Herald added subscribers: mcrosier, jyknight, aemerson. · View Herald TranscriptApr 13 2016, 5:25 PM

See inline comments.

include/llvm/Target/TargetLowering.h
308 ↗	(On Diff #53644)	I see \brief used in other comments preceding functions. Should that be here as well?
313 ↗	(On Diff #53644)	This specific statement is a little hard to follow. I think it might be clearer if you say X & Y == Y implies that the bits in Y are a subset of the bits in X. Therefore, the set of bits not in X (~X) unioned (&) with the bits in Y must be the empty set (0). So, X & Y == 0 is equivalent to ~X & Y == 0.
lib/CodeGen/CodeGenPrepare.cpp
5174 ↗	(On Diff #53644)	Maybe I am missing something, or don't understand, but I don't see anything in this routine that checks to make sure this is an == comparison.
test/CodeGen/X86/bmi.ll
174 ↗	(On Diff #53644)	Is this valid for ne? The comment in TargetLowering.h should discuss that. Seems like it is, but it would be worth showing that in the comment. This test should also have some tests that match the pattern, except use le, ge, lt, gt as well, as those are not legal patterns to hit the optimization.

This certainly a good pattern to catch, but I'm not sure that CGP is the right place for this. We generally have things in CGP to work-around the fact that SDAG/ISel is basic-block local. This kind of thing seems much more natural as a something that should be in DAGCombine.

RKSimon added a subscriber: RKSimon.Apr 14 2016, 1:47 AM

In D19087#400599, @hfinkel wrote:

This certainly a good pattern to catch, but I'm not sure that CGP is the right place for this. We generally have things in CGP to work-around the fact that SDAG/ISel is basic-block local. This kind of thing seems much more natural as a something that should be in DAGCombine.

Yes, I initially thought I'd do this as a DAGCombine, but then I realized that we'd need "isKnownToBeAPowerOfTwo()", and I don't see an SDNode equivalent for the IR version.
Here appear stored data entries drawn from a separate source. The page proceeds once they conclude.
/-- SoC in 0.01 % at a rest voltage in mV, from `plc.ocv0` to `plc.ocv15` by linear interpolation (R327, R331). A voltage below the first or above the
last point takes that point's (DESIGN CHOICE, log 119). -/
def State.ocvSoc (s : State) (mv : Nat) : Int :=
  let pt (i : Nat) : Nat × Nat := (s.fld (0x2120 + i) 16 16, s.fld (0x2120 + i) 0 16)
  match (List.range 16).find? fun i => decide (mv ≤ (pt i).1) with
  | some 0 => (pt 0).2
  | none => (pt 15).2
  | some i =>
    let a := pt (i - 1)
    let b := pt i
    a.2 + quot (((b.2 : Int) - a.2) * ((mv : Int) - a.1)) (b.1 - a.1)

/-- The rated capacity of a STATE goal in mA·s (R309). -/
def ratedCharge (g : Goal) : Nat := g.arg1.toNat * 360000

/-- SoC of a cell now in 0.01 % (R327): that of its last rest and the charge counted since. -/
def socNow (c : SocCell) (g : Goal) (charge : Int) : Option Int :=
  c.rest.map fun r => max 0 (min 10000 (r.1 + quot ((charge - r.2) * 10000) (ratedCharge g)))

/-- A rest ends (R327): SoC is reset from the table; SoH is the capacity between two rests at least 30 % apart, over the rated capacity. -/
def socAtRest (c : SocCell) (g : Goal) (charge soc : Int) : SocCell :=
  match c.from_ with
  | none => { c with rest := some (soc, charge), from_ := some (soc, charge) }
  | some f =>
    let d := soc - f.1
    if 3000 ≤ d.natAbs then
      let soh := (quot ((charge - f.2).natAbs * 100000000) (d.natAbs * ratedCharge g)).toNat
      { rest := some (soc, charge), from_ := some (soc, charge), soh := some soh }
    else { c with rest := some (soc, charge) }

/-- The body of a STATE record (R327): per cell SoC and SoH in 0.01 %, 0xFFFF not valid. -/
def socBody (r : SocRow) (g : Goal) (charge : Int) : List Byte :=
  (List.range 24).flatMap fun k =>
    let c := nth r.cells k ⟨none, none, none⟩
    bytesBE 2 (match socNow c g charge with | some v => v.toNat | none => 0xFFFF) ++ bytesBE 2 (match c.soh with | some v => min 0xFFFE v | none => 0xFFFF)

/-- A STATE job counts the charge of an interval and takes the rests that ended in it (R327). -/
def State.socStep (s : State) (g : Goal) (old : SocJob) (charge : Int) (rests : List RestIn) : SocJob :=
  let q := old.charge + charge
  let rows := (stringNodes s.fab.nodes g.string.toNat).filterMap fun n => n.addr.map fun a =>
    let row := match old.rows.find? fun r => r.node == a with | some r => r.cells | none => copies 24 ⟨none, none, none⟩
    let ends := match rests.find? fun r => r.node == a with | some r => r.cells | none => []
    (⟨a, (List.range 24).map fun k =>
      let c := nth row k ⟨none, none, none⟩
      match nth ends k none with
      | some mv => if decide (k < n.cells) then socAtRest c g q (s.ocvSoc mv) else c
      | none => c⟩ : SocRow)
  ⟨old.slot, q, rows⟩

/-- JOB_RECORD_INTERVAL (R317, R327): a STATE job counts the shunt node's charge of the interval in mA·s and writes the records of its string's nodes;
the collector writes those of a REDUCE goal. -/
def jobRecordInterval (slot : Fin 32) (charge : Int) (rests : List RestIn) (s : State) : State :=
  match nth s.plc.goals slot.val none with
  | none => s
  | some g =>
    if !(s.up && s.fab.valid) then s
    else if g.kind == 4 then
      let key : JobKey := ⟨2, slot⟩
      match s.hosted key with
      | none => s
      | some j =>
        if j.paused then s
        else
          let iv := g.arg2.toNat
          let old := (s.plc.soc.find? fun x => x.slot == slot).getD ⟨slot, 0, []⟩
          let new := s.socStep g old charge rests
          let rec_ (r : SocRow) : Rec :=
            { kind := 0x31, owner := r.node, seq := s.jobSeq j 0x31 r.node, rerun := j.rerun,
              bytes := recHead 0x31 j.rerun false r.node (s.intervalStart iv) iv (s.cellsAt r.node) ++ socBody r g new.charge }
          let s1 := { s with plc := { s.plc with soc := (s.plc.soc.filter fun x => !(x.slot == slot)) ++ [new] } }
          let t := new.rows.foldl (fun (t : State) r => t.recSpread (rec_ r)) s1
          t.jobWrote key (new.rows.foldl (fun m r => let n := s.jobSeq j 0x31 r.node; if m.toNat < n.toNat then n else m) j.seq)
    else if g.kind == 5 then
      let iv := g.arg1.toNat
      let t := (s.plc.sred.filter fun x => x.slot == slot).foldl (fun (t : State) x =>
        (t.recSpread { kind := 0x30, owner := x.node, seq := x.seq, rerun := false,
                       bytes := recHead 0x30 false x.part x.node (s.intervalStart iv) iv (s.cellsAt x.node) ++ s.sredBody x })) s
      let used := if s.plc.sred.any fun x => x.slot == slot && x.count == 0 then 2 else 0
      { t with free := t.free + used
               plc := { t.plc with sred := t.plc.sred.map fun x =>
                 if x.slot == slot then { x with cells := [], count := 0, part := false, seq := x.seq + 1 } else x } }
    else s

/-- The bytes of a DIGEST record (R328): what the node's state gives, the body of counts, string blocks and event lines, and the CRC. -/
def State.digestBytes (s : State) (seq : Word) (rerun : Bool) (body : List Byte) : List Byte :=
  let part := (addressed s.fab.nodes).any fun n => !n.present || (s.route (n.addr.getD noAddr)).isNone && !(n.topo.serial == s.serial)
  let lost := ((addressed s.fab.nodes).filter (·.lost)).length
  let head : List Byte := [0x34, BitVec.ofNat 8 (1 + 16 * b2n rerun + 32 * b2n part)] ++ bytesBE 2 (s.anchor.getD noAddr).toNat ++ bytesBE 4 seq.toNat
    ++ bytesBE 8 s.clk.fabric.toNat ++ bytesBE 2 (addressed s.fab.nodes).length
    ++ [BitVec.ofNat 8 (min 255 lost), BitVec.ofNat 8 (min 255 (quarantined s.fab.nodes).length)]
  sealed (head ++ body)

/-- A string block of the digest (R328). -/
def digestStringBytes (b : DigestString) : List Byte :=
  [BitVec.ofNat 8 b.string.toNat, BitVec.ofNat 8 b.present] ++ bytesBE 2 b.low ++ bytesBE 2 b.high
    ++ [BitVec.ofNat 8 (match b.soc with | some v => min 254 v | none => 255), BitVec.ofNat 8 (match b.soh with | some v => min 254 v | none => 255)]
    ++ bytesBE 2 (satField 16 b.temp) ++ [BitVec.ofNat 8 (min 255 b.spread), BitVec.ofNat 8 b.flags.toNat]

/-- An event line of the digest (R328). -/
def digestEventBytes (e : DigestEvent) : List Byte :=
  [BitVec.ofNat 8 e.num.toNat, BitVec.ofNat 8 (min 255 e.count)] ++ bytesBE 2 e.minute ++ bytesBE 2 e.src.toNat ++ bytesBE 2 e.data.toNat

/-- The event lines (R328): class F, BROWNOUT, BOOTSLOT, OWNERCHANGE, REPLICALOW and CAPACITY; faults first, then by count, then by number; 24 at
most. -/
def digestLines (es : List DigestEvent) : List DigestEvent :=
  (sortKey (fun (e : DigestEvent) => (if e.num.toNat ∈ faultEvents then 0 else 2 ^ 40) + (2 ^ 32 - min (2 ^ 32) e.count) * 128 + e.num.toNat)
    (es.filter fun e => decide (e.num.toNat ∈ faultEvents) || decide (e.num.toNat ∈ [8, 9, 90, 65, 63]))).take 24

/-- A digest's record from byte 20 (R328): m, e, the counts of the period, the string blocks in ascending string number and the event lines. -/
def digestBody (d : DigestIn) : List Byte :=
  let strs := sortKey (fun (b : DigestString) => b.string.toNat) d.strings
  let lines := digestLines d.events
  [BitVec.ofNat 8 strs.length, BitVec.ofNat 8 lines.length, BitVec.ofNat 8 (min 255 d.resets), 0] ++ bytesBE 2 (min 0xFFFF d.lost)
    ++ bytesBE 2 (min 0xFFFF d.partial_) ++ [0, 0, 0, 0] ++ strs.flatMap digestStringBytes ++ lines.flatMap digestEventBytes

/-- DIGEST_CLOSE (R328, R330): the digest host closes the record of a period. -/
def digestClose (slot : Fin 32) (d : DigestIn) (s : State) : State :=
  let key : JobKey := ⟨6, slot⟩
  match s.hosted key, s.anchor with
  | some j, some a =>
    if !(s.up && s.fab.valid) || j.paused || decide (64 < d.strings.length) then s
    else
      let seq := s.jobSeq j 0x34 a
      let bs := s.digestBytes seq j.rerun (digestBody d)
      let t := (s.recSpread { kind := 0x34, owner := a, seq := seq, rerun := j.rerun, bytes := bs }).jobWrote key seq
      t.raise 64 (pack [(0, 16, seq.toNat), (16, 10, bs.length), (26, 1, b2n j.rerun), (27, 1, b2n ((nth bs 1 0).getLsbD 5))])
  | _, _ => s

/-- The result words of one channel in some sweeps of a frozen slot. -/
def State.slotWords (s : State) (n lo count c : Nat) : List Word :=
  (List.range count).map fun k => s.ldWord (slotBase n + 32 + 104 * (lo + k) + 4 * c)

/-- The body of a SNAPC record (R327): the capture header, then per channel the first word and the coded differences of the rest. -/
def State.snapcBody (s : State) (n lo count : Nat) : List Byte :=
  s.ldBytes (slotBase n) 32 ++ (List.range 26).flatMap fun c =>
    let ws := s.slotWords n lo count c
    wordsBE (ws.take 1) ++ Config.rice ws

/-- The SNAPC job of the string (R309, R313, R327): a frozen capture becomes a record on its node, and its slot is freed. -/
def State.snapc (s : State) (n : Nat) : State :=
  match s.me with
  | none => s
  | some me =>
    let out := (s.pinsOn me).2
    let on := s.goalList.any fun g => g.2.kind == 6 && g.2.string.toNat == me.str && !(out.contains g.1)
    if !(on && s.fab.valid && s.pwr.mode == .run) then s
    else
      let a := s.fab.addr
      let start : DWord := BitVec.ofNat 64 (numBE (s.ldBytes (slotBase n + 16) 8))
      let all := s.snapcBody n 0 1024
      let long := decide (65535 < 16 + all.length)
      let pre := s.fld 0x2043 0 11
      let body := if long then s.snapcBody n (pre - 128) (min 256 (1024 - (pre - 128))) else all
      let head := (recHead 0x33 false false a start 0 s.cells).set 1 (BitVec.ofNat 8 (4 * b2n long))
      (s.recSpread { kind := 0x33, owner := a, seq := s.nextSeq 0x33 a, rerun := false, bytes := head ++ body }).slotFree n

/-- SNAPSHOT_FROZEN (R304, R306, R327): the slot whose last sweep is written freezes, with its header; a SNAPC goal reads it. -/
def snapshotFrozen (s : State) : State :=
  match s.recSlot, s.snap.trigger with
  | some n, some (who, ev, fab, time) =>
    match nth s.snap.slots n .full with
    | .filling 0 _ =>
      let head := bytesBE 4 0x534E4150 ++ bytesBE 2 who.toNat ++ [BitVec.ofNat 8 ev.toNat, BitVec.ofNat 8 (b2n fab + 2 * b2n s.snap.late)]
        ++ bytesBE 8 time.toNat ++ bytesBE 8 (s.snap.times.getLast?.getD 0).toNat ++ bytesBE 2 (s.fld 0x2042 0 16)
        ++ bytesBE 2 (s.fld 0x2043 0 11) ++ bytesBE 4 s.sweepInterval
      let t := (s.turnSlot n s.snap.pos).stBytes (slotBase n) head
      let u := { t with snap := { t.snap with slots := t.snap.slots.set n .full, pos := 0, skip := 0, put := none, times := [], trigger := none,
                                              late := false } }
      let u := (u.setBit 0x2040 (4 + n) true).raise 59
        (pack [(0, 1, n), (1, 1, b2n fab), (2, 1, b2n s.snap.late), (8, 7, ev.toNat), (16, 12, who.toNat)])
      u.snapc n
    | _ => s
  | _, _ => s

end Sys2Proof.Machine
end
I'm not sure where we draw the line between CGP and DAGCombine, but duplicating isKnownToBeAPowerOfTwo() scared me away.

In D19087#401119, @spatel wrote:

In D19087#400599, @hfinkel wrote:

This certainly a good pattern to catch, but I'm not sure that CGP is the right place for this. We generally have things in CGP to work-around the fact that SDAG/ISel is basic-block local. This kind of thing seems much more natural as a something that should be in DAGCombine.
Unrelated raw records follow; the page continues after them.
-- ==== Sys2Proof/Machine/Sequencer.lean ====
section
/-! DEFINITION. The sequencer (R145 to R161): passes, triggers and blanking, the boundary and the changes it takes, the Watch table, and
the check of the pending bank. -/
namespace Sys2Proof.Machine


/-! ## Boundaries (R155) -/

/-- Tables start or stop as `seq.ctrl` RUN and the state say: the active table in Run, the Watch table in Watch at the next 10 ms start
(R157, R158). SEQLOAD names the Watch table, or the active table where it starts `again` (R160). -/
def State.tableFollow (s : State) (again : Bool) : State :=
  if s.pwr.mode = .watch then
    if s.bit 0x1200 0 then
      let t := s.tableStart .watch true
      let gap := t.seq.due.toNat - t.seq.base.toNat
      { t with seq := { t.seq with due := t.seq.base + BitVec.ofNat 64 (400000 * ((gap + 399999) / 400000)) } }.seqLoadEvent false true
    else s.seqStop
  else
    if again then s.activeAgain else s.activeStart false

/-- A change of state that waited for the boundary (R48, R49): it ends PATINA_SET (R174). -/
def State.stateBoundary (s : State) : State :=
  match s.pwr.request with
  | none => s
  | some m =>
    let q := s.patinaAbort stRefused
    let a := { q with pwr := { q.pwr with request := none } }
    match m with
    | .run => if s.pwr.mode = .watch then (((a.toRun .watch).refreshAll).tableFollow true).balRefresh else a
    | .watch =>
      if s.pwr.mode = .run then
        let b := (({ a with pwr := { a.pwr with mode := .watch, roundOn := false }, seq := { a.seq with base := a.gapTick } }.impStop).thermRestart
          |>.patinaStop).refreshAll
        ((b.stateChg .run .watch 0).tableFollow true).balRefresh
      else a
    | .hatbox =>
      let b := { a with pwr := { a.pwr with hatbox := .stopping } }.seqStop
      { b with conv := { b.conv with plan := [], streams := b.conv.streams.map fun (x : Stream) => { x with stage := [], burst := none } } }.impDrop.patinaStop
    | .off | .start | .guard => a

/-- A checked bank swaps in (R154 to R156): at the next boundary, or with WHEN 1 at the first of a loop; in Watch WHEN has no effect and the
table does not start. -/
def State.swapBoundary (s : State) (wrap : Bool) : State :=
  match s.seq.checked with
  | none => s
  | some w =>
    if s.seq.phase = .calibration then s
    else
      let runs := s.seq.phase = .running ∨ s.seq.phase = .waiting ∨ s.seq.phase = .leadIn
      if runs then (if !w || wrap then s.swapBanks w true else s) else s.swapBanks w false

/-- RUN, and the restart that brings an ON GRID table to the grid (R157, R290), after the changes of R155. -/
def State.runBoundary (s : State) : State :=
  let on := s.bit 0x1200 0
  if s.seq.phase = .calibration then s
  else if !on then (if s.seq.phase = .stopped then s else s.seqStop)
  else if s.seq.phase = .stopped then
    if (s.pwr.mode = .run ∨ s.pwr.mode = .watch) ∧ s.pwr.hatbox ≠ .stopping then s.tableFollow false else s
  else s

/-- A sequencer boundary (R155): state, swap, PARAM_APPLY with WHEN 1, then RUN. -/
def State.boundary (s : State) (wrap : Bool) : State :=
  ((s.stateBoundary.swapBoundary wrap).applyAtBoundary).runBoundary

/-- R290: the sweep's table restarts at the earliest tick, 40 ticks or more after the boundary, that lies on the grid of the sweep. -/
def State.alignStart (s : State) : State :=
  match s.sweep.align, s.sweep.grid, s.sweep.plan with
  | true, some g, some p =>
    let t := s.tableStart .running true
    let at_ := t.seq.due.toNat + 40
    let fab := (t.clk.fabric + (BitVec.ofNat 64 at_ - t.clk.ref)).toNat
    let step := max 1 g
    let off := (p.t0.toNat + step * (fab / step + 1) - fab) % step
    { t with sweep := { t.sweep with align := false }, seq := { t.seq with due := BitVec.ofNat 64 (at_ + off) } }
  | _, _, _ => { s with sweep := { s.sweep with align := false } }

/-! ## Passes -/

/-- The enabled entry after `i`, or the first of the next loop (R145). -/
def State.entryAfter (s : State) (i : Nat) : Nat × Bool :=
  let es := enabled s.seq.active
  match es.find? fun x => decide (i < x.2) with
  | some x => (x.2, false)
  | none => match es with | x :: _ => (x.2, true) | [] => (0, true)

/-- A sweep aperture, and what takes force there (R163, R165, R168). -/
def State.sweepBoundary (s : State) : State :=
  let t := if s.pat.mark then { s with pat := { s.pat with mark := false } }.setFld 0x1101 0 2 ((s.fld 0x1101 0 2 + 1) % 4) else s
  t.calBoundary

/-- One pass of an entry starts now (R146, R147): values that wait for it take force, and its conversions are planned. -/
def State.runPass (s : State) (e : Entry) : State :=
  let sweeps := (enabled s.seq.active).any fun x => x.1.sweep
  let t := if e.sweep then s.sweepBoundary else if sweeps then s else s.calBoundary
  t.planPass e s.seq.due.toNat

/-- R149: the tick at which the blanked span of a pass ends: its aperture closes, or its last conversion starts. -/
def State.spanOver (s : State) (e : Entry) (pass : Nat) : DWord :=
  if e.sweep then s.seq.due + 8
  else BitVec.ofNat 64 ((s.conv.plan.filter fun k => k.pass == pass).foldl (fun m k => max m (4 * k.clk)) s.seq.due.toNat)

/-- The pass of the active table that is due starts, and the next one is due I ticks later (R145, R147). With the last pass of a BLANK entry the end of
its blanked span is known (R149). -/
def State.tablePass (s : State) : State :=
  let i := s.seq.entry
  let e := nth s.seq.active i noEntry
  let t := ({ s with seq := { s.seq with phase := .running } }.runPass e).seqShow i s.seq.pass
  let next := s.seq.due + BitVec.ofNat 64 e.interval
  if s.seq.pass + 1 < e.count then { t with seq := { t.seq with pass := s.seq.pass + 1, due := next } }
  else
    let n := t.entryAfter i
    let ends := if e.blank then some (t.spanOver e s.conv.passNo) else t.seq.spanEnd
    { t with seq := { t.seq with entry := n.1, pass := 0, due := next, wrap := n.2, spanEnd := ends } }

/-- The lead-in of a BLANK entry starts at the tick due (R149). -/
def State.leadStart (s : State) : State :=
  (({ s with seq := { s.seq with due := s.seq.due + BitVec.ofNat 64 s.lead, fired := none } }.blankSpan).seqPhase .leadIn).seqShow s.seq.entry 0

/-- An entry is reached (R148, R149): it waits, leads in, or starts its pass. -/
def State.entryStart (s : State) : State :=
  let e := nth s.seq.active s.seq.entry noEntry
  if s.seq.pass = 0 ∧ e.wait then s.trigWait.seqShow s.seq.entry 0
  else if s.seq.pass = 0 ∧ e.blank then s.leadStart
  else s.tablePass

/-- The Watch table (R158): COUNT_W sweeps, then the auxiliary pass, in each 10 ms; its settings are taken at the 10 ms start. -/
def State.watchPass (s : State) : State :=
  let t := if s.seq.pass = 0 then
      { s with seq := { s.seq with base := s.seq.due, wCount := s.fld 0x1219 16 6, wInt := s.fld 0x1219 0 16,
                                   wAux := BitVec.ofNat 16 (s.fld 0x1218 0 16) } }
    else s
  let k := t.seq.pass
  let shown := t.seqShow 0 k
  if k < t.seq.wCount then
    let u := (shown.sweepBoundary).planPass shown.watchSweep t.seq.due.toNat
    { u with seq := { u.seq with pass := k + 1, due := t.seq.due + BitVec.ofNat 64 t.seq.wInt } }
  else
    let u := shown.planPass shown.watchAux t.seq.due.toNat
    { u with seq := { u.seq with pass := 0, due := t.seq.base + 400000 } }

/-- A pass of the calibration table (R174): SWEEP every 40 ticks; a group's switches close at the aperture at its time. -/
def State.calPass (s : State) : State :=
  let t := s.setClose.runPass ⟨0x03FFFFFF, 0, 0xC0000001, 0⟩
  { t with seq := { t.seq with due := t.seq.due + 40 } }

/-- The blanked span ends at its tick where that has come (R149). -/
def State.spanPassed (s : State) (due : DWord) : State :=
  match s.seq.spanEnd with
  | some d => if d.toNat ≤ due.toNat then s.unblank else s
  | none => s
Yes, I initially thought I'd do this as a DAGCombine, but then I realized that we'd need "isKnownToBeAPowerOfTwo()", and I don't see an SDNode equivalent for the IR version. I'm not sure where we draw the line between CGP and DAGCombine, but duplicating isKnownToBeAPowerOfTwo() scared me away.

Why? How do we select the instructions anyway? For x86 or ppc, would we not want to limit the applicability to constants? It needs to be a constant for rlwinm I'd imagine, and bt too?. For constants, we can check this with existing functionality.

In D19087#401155, @hfinkel wrote:

In D19087#401119, @spatel wrote:

In D19087#400599, @hfinkel wrote:

This certainly a good pattern to catch, but I'm not sure that CGP is the right place for this. We generally have things in CGP to work-around the fact that SDAG/ISel is basic-block local. This kind of thing seems much more natural as a something that should be in DAGCombine.

Yes, I initially thought I'd do this as a DAGCombine, but then I realized that we'd need "isKnownToBeAPowerOfTwo()", and I don't see an SDNode equivalent for the IR version. I'm not sure where we draw the line between CGP and DAGCombine, but duplicating isKnownToBeAPowerOfTwo() scared me away.

Why? How do we select the instructions anyway? For x86 or ppc, would we not want to limit the applicability to constants? It needs to be a constant for rlwinm I'd imagine, and bt too?. For constants, we can check this with existing functionality.

isKnownToBeAPowerOfTwo() is ~100 lines and recursive. We can approximate it using computeKnownBits(), but I think getting the full power of the IR version would mean duplicating the code.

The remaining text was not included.